The data has 303 observations. The response variable is AHD, heart disease, yes or no. There are 13 predictors include factors such as Sex, Age etc.

We start by importing the data

heart <- read.csv("Heart.csv")

Have a look at the data using head(), str() and View() (in RStudio).. You should see that there is some pre-processing to be done:

heart$X <- NULL
heart$AHD <- factor(heart$AHD)
heart$Sex <- factor(heart$Sex)
heart$Thal <- factor(heart$Thal)
heart$ChestPain <- factor(heart$ChestPain)

Exercise: Make sure that you understand the above commands.

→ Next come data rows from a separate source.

/-- R345: a tile written to a local fabric port at an address, element by element, from where the pattern stands; a job's
element outside its write regions is suppressed, and a misaligned element ends the pattern (R346). -/
def State.writeTile (s : State) (die a : Nat) : Nat → Pattern → TileRun
  | 0, p => .ok p s
  | fuel + 1, p =>
    let at' := (a + p.elem * p.size) % 2 ^ 64
    let out := match s.jobOf die p with
      | some j => !inRegions j.writes at' p.size
      | none => false
    if out then s.writeTile die a fuel { p with elem := p.elem + 1, regionErr := true }
    else if at' % p.size ≠ 0 then .dead p s
    else
      match s.engWrite die p.tag (.pattern p.lcore p.port) p.tick at' ((p.buf.drop (p.elem * p.size)).take p.size) with
      | .ok _ t s => s.writeTile die a fuel { p with elem := p.elem + 1, tick := t }
      | .wait s => .wait p s
      | .dead s => .dead p s

/-- The way around one dimension of the torus. -/
def torusSpan (n a b : Nat) : Nat := min ((a + n - b) % n) ((b + n - a) % n)

/-- R449: the distance of two coordinates of the torus: the steps along its three dimensions (log 56). -/
def torusDistance (a b : Nat × Nat × Nat) : Nat :=
  torusSpan 64 a.1 b.1 + torusSpan 64 a.2.1 b.2.1 + torusSpan 192 a.2.2 b.2.2

/-- R441, R449: the pod-link port by which a flit bound for a coordinate leaves: present in the pod map, let by a mask and not
down, its far end nearest the coordinate, the lower port in a tie; none where no port is left. -/
def State.portToward (s : State) (mask : Nat → Bool) (dest : Nat × Nat × Nat) : Option Nat :=
  match s.podmap with
  | none => none
  | some m =>
    ((m.links.filter (fun e => mask e.1 && !s.linksDown.contains e.1)).foldl (fun (a : Option (Nat × Nat)) e =>
      let d := torusDistance e.2 dest
      match a with
      | none => some (e.1, d)
      | some b => if d < b.2 then some (e.1, d) else a) none).map Prod.fst

/-- R449: the port by which a flit of a route leaves: among those of the route's mask. -/
def State.portFor (s : State) (r : Route) : Option Nat := s.portToward r.links.getLsbD (r.x, r.y, r.z)

/-- R449: this module's coordinate, where a pod map is loaded. -/
def State.selfCoord (s : State) : Nat × Nat × Nat := (s.podmap.map PodMap.self).getD (0, 0, 0)

/-- R345, R397, R441: a tile of k elements sent to another module, within a job's write regions (R347). Its writes are
performed there before the pattern goes on (R336); whether that module accepts them is a free value, and a refusal ends the
pattern FAULTED (log 56). -/
def State.sendTile (s : State) (die a k : Nat) (p : Pattern) : TileRun :=
  match (s.ctx p.tag).bind (fun c => c.routes[p.port]?) with
  | none => .dead p s
  | some r =>
    match s.portFor r with
    | none => .dead p s
    | some port =>
      if a % p.size ≠ 0 then .dead p s
      else
        let ok (i : Nat) : Bool := match s.jobOf die p with
          | some j => inRegions j.writes (a + i * p.size) p.size
          | none => true
        let w := (List.range k).filterMap (fun i =>
          if ok i then
            some ({ port := port, src := s.selfCoord, srcTag := p.tag, x := r.x, y := r.y, z := r.z, tag := r.tag, va := BitVec.ofNat 64 (a + i * p.size),
                    data := (p.buf.drop (i * p.size)).take p.size } : PodWrite)
          else none)
        let s1 : State := { s with podOut := s.podOut ++ w, fresh := s.fresh + 1 }
        let p1 : Pattern := { p with elem := k, regionErr := p.regionErr || decide (w.length < k) }
        if Config.podAccepts s.fresh then .ok p1 s1 else .dead p1 { s with fresh := s.fresh + 1 }

/-- R343: the progress of a pattern whose tile has been written is posted; after the last tile it completes. -/
def State.postTile (s : State) (die : Nat) (p : Pattern) : State :=
  match s.donePost die p.tag (.pattern p.lcore p.port) p.tick p.scope p.done (BitVec.ofNat 64 (p.bytes % 2 ^ 48)) with
  | .ok _ t s1 =>
    let p1 : Pattern := { p with posting := false, tick := t }
    if p.total * p.size ≤ p.bytes then s1.endPattern die p1 (if p1.regionErr then jobOUT else jobDONE)
    else (s1.keepPattern die p1).post (.tileDeliver (s.portCore p.tag p.lcore) p.port)
  | .wait s1 => s1.keepPattern die p
  | .dead s1 => s1

/-- R343: a tile has been written. -/
def State.tileDone (s : State) (die : Nat) (p : Pattern) : State :=
  s.postTile die { p with next := p.next + 1, elem := 0, bytes := p.bytes + p.buf.length, buf := [], posting := true }

/-- R343 to R346: one tile of a running pattern, of k elements from `first` on, to a ring of a core or to a fabric port. -/
def State.deliverTile (s : State) (die : Nat) (p : Pattern) (dest : Option (Nat × Ring)) (first k : Nat) : State :=
  match s.readTile die first (k - p.buf.length / p.size) p with
  | .wait p1 s1 => s1.keepPattern die p1
  | .dead p1 s1 => s1.endPattern die p1 jobFAULTED
  | .ok p1 s1 =>
    let a := (p.dst.toNat + first * p.size) % 2 ^ 64
    match dest with
    | some (core, g) => (s1.fillSlot core (p.port - 16) g p1.buf p1.tick).tileDone die p1
    | none =>
      match (if p.port < 8 then s1.writeTile die a (k - p1.elem) p1 else s1.sendTile die a k p1) with
      | .wait p2 s2 => s2.keepPattern die p2
      | .dead p2 s2 => s2.endPattern die p2 jobFAULTED
      | .ok p2 s2 => s2.tileDone die p2

/-- R343 to R346: a running pattern goes on: its done dword or its progress is written, or its next tile. A tile for a ring
waits for the core's image and for its slot (R344, R405); a pattern whose ring has ended with its kernel (R7) ends with
RING_UNSET (log 70). -/
def State.deliver (s : State) (die : Nat) (p : Pattern) : State :=
  match p.ending with
  | some status => s.endPattern die p status
  | none =>
    if p.posting then s.postTile die p
    else
      let tile (dest : Option (Nat × Ring)) (len : Nat) : State :=
        s.deliverTile die p dest (p.next * len) (min len (p.total - p.next * len))
      if p.port < 16 then tile none (p.tileLen 0)
      else
        match s.targetRing p with
        | some (core, some g) => if g.room.isSome then tile (some (core, g)) (p.tileLen g.slotsz) else s
        | some (_, none) => s.endPattern die p jobUNSET
        | none => s

/-- A port's running pattern goes on, while its context is resident on the die and no fault parks it (R352). -/
def State.deliverPort (s : State) (die port : Nat) (k : Nat × Nat) : State :=
  match ((s.die die).portQueue k.1 k.2 port).find? (fun p =>
      p.running && s.residentOn p.tag die && !s.isParked die p.tag (.pattern p.lcore p.port)) with
  | some p => s.deliver die p
  | none => s

/-- TILE_DELIVER (R343 to R346, R352): the next tile of a core's running pattern; one that waits holds up no other port
(R344). -/
def execTileDeliver (core port : Nat) (s : State) : Out :=
  .next ((s.portsAt core port).foldl (fun s k => s.deliverPort (dieOf core) port k) s)

end Sys2Proof.Machine
end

We now split the data and training and test data:

set.seed(10)
n <- nrow(heart)
trainIndices <- sample(1:n, n*0.8)
heart.train <- heart[trainIndices,]
heart.test <- heart[-trainIndices,]

Before getting started let us have a look at the balance of labels

sum(heart.train$AHD=='Yes')/nrow(heart.train)
## [1] 0.4710744
sum(heart.test$AHD=='Yes')/nrow(heart.test)
## [1] 0.4098361

We see that both labels are rather balanced. It is important to check this, as for unbalanced data sets it is possible to have apparently good misclassification rates without actually having trained a good model.

You can now fit a classification tree as follows:

heart.tree <- tree(AHD ~. ,data = heart.train)
summary(heart.tree)
## 
## Classification tree:
## tree(formula = AHD ~ ., data = heart.train)
## Variables actually used in tree construction:
## [1] "Thal"      "Ca"        "Age"       "Oldpeak"   "ChestPain" "Sex"      
## [7] "MaxHR"     "Chol"      "RestBP"   
## Number of terminal nodes:  17 
## Residual mean deviance:  0.442 = 97.69 / 221 
## Misclassification error rate: 0.1008 = 24 / 238

and plot the tree:

plot(heart.tree)
text(heart.tree,cex=0.5)

Exercise: Your takes is to properly train a classification tree on the heart data.

  • Perform 10-fold cross-validation to obtain the optimal size of the classification tree and prune the tree (Hint: use cv.tree and prune.misclass)
  • Make a plot of the decision tree of optimal size
  • Evaluate the test error (misclassification rate) on the test data

Depending on your pruning and loss function, your final tree might be:

The misclassification rate evaluated on the test data set should be around:

## [1] 0.2622951

Final remarks

Classification and regression trees are simple non-linear models which are easy to train and particularly easy to interpret. In the next lecture we see how these models can be made much more powerful when combining them with ensemble techniques leasing to bagging, boosting and random forests. The previous models are some of the most popular models in data mining.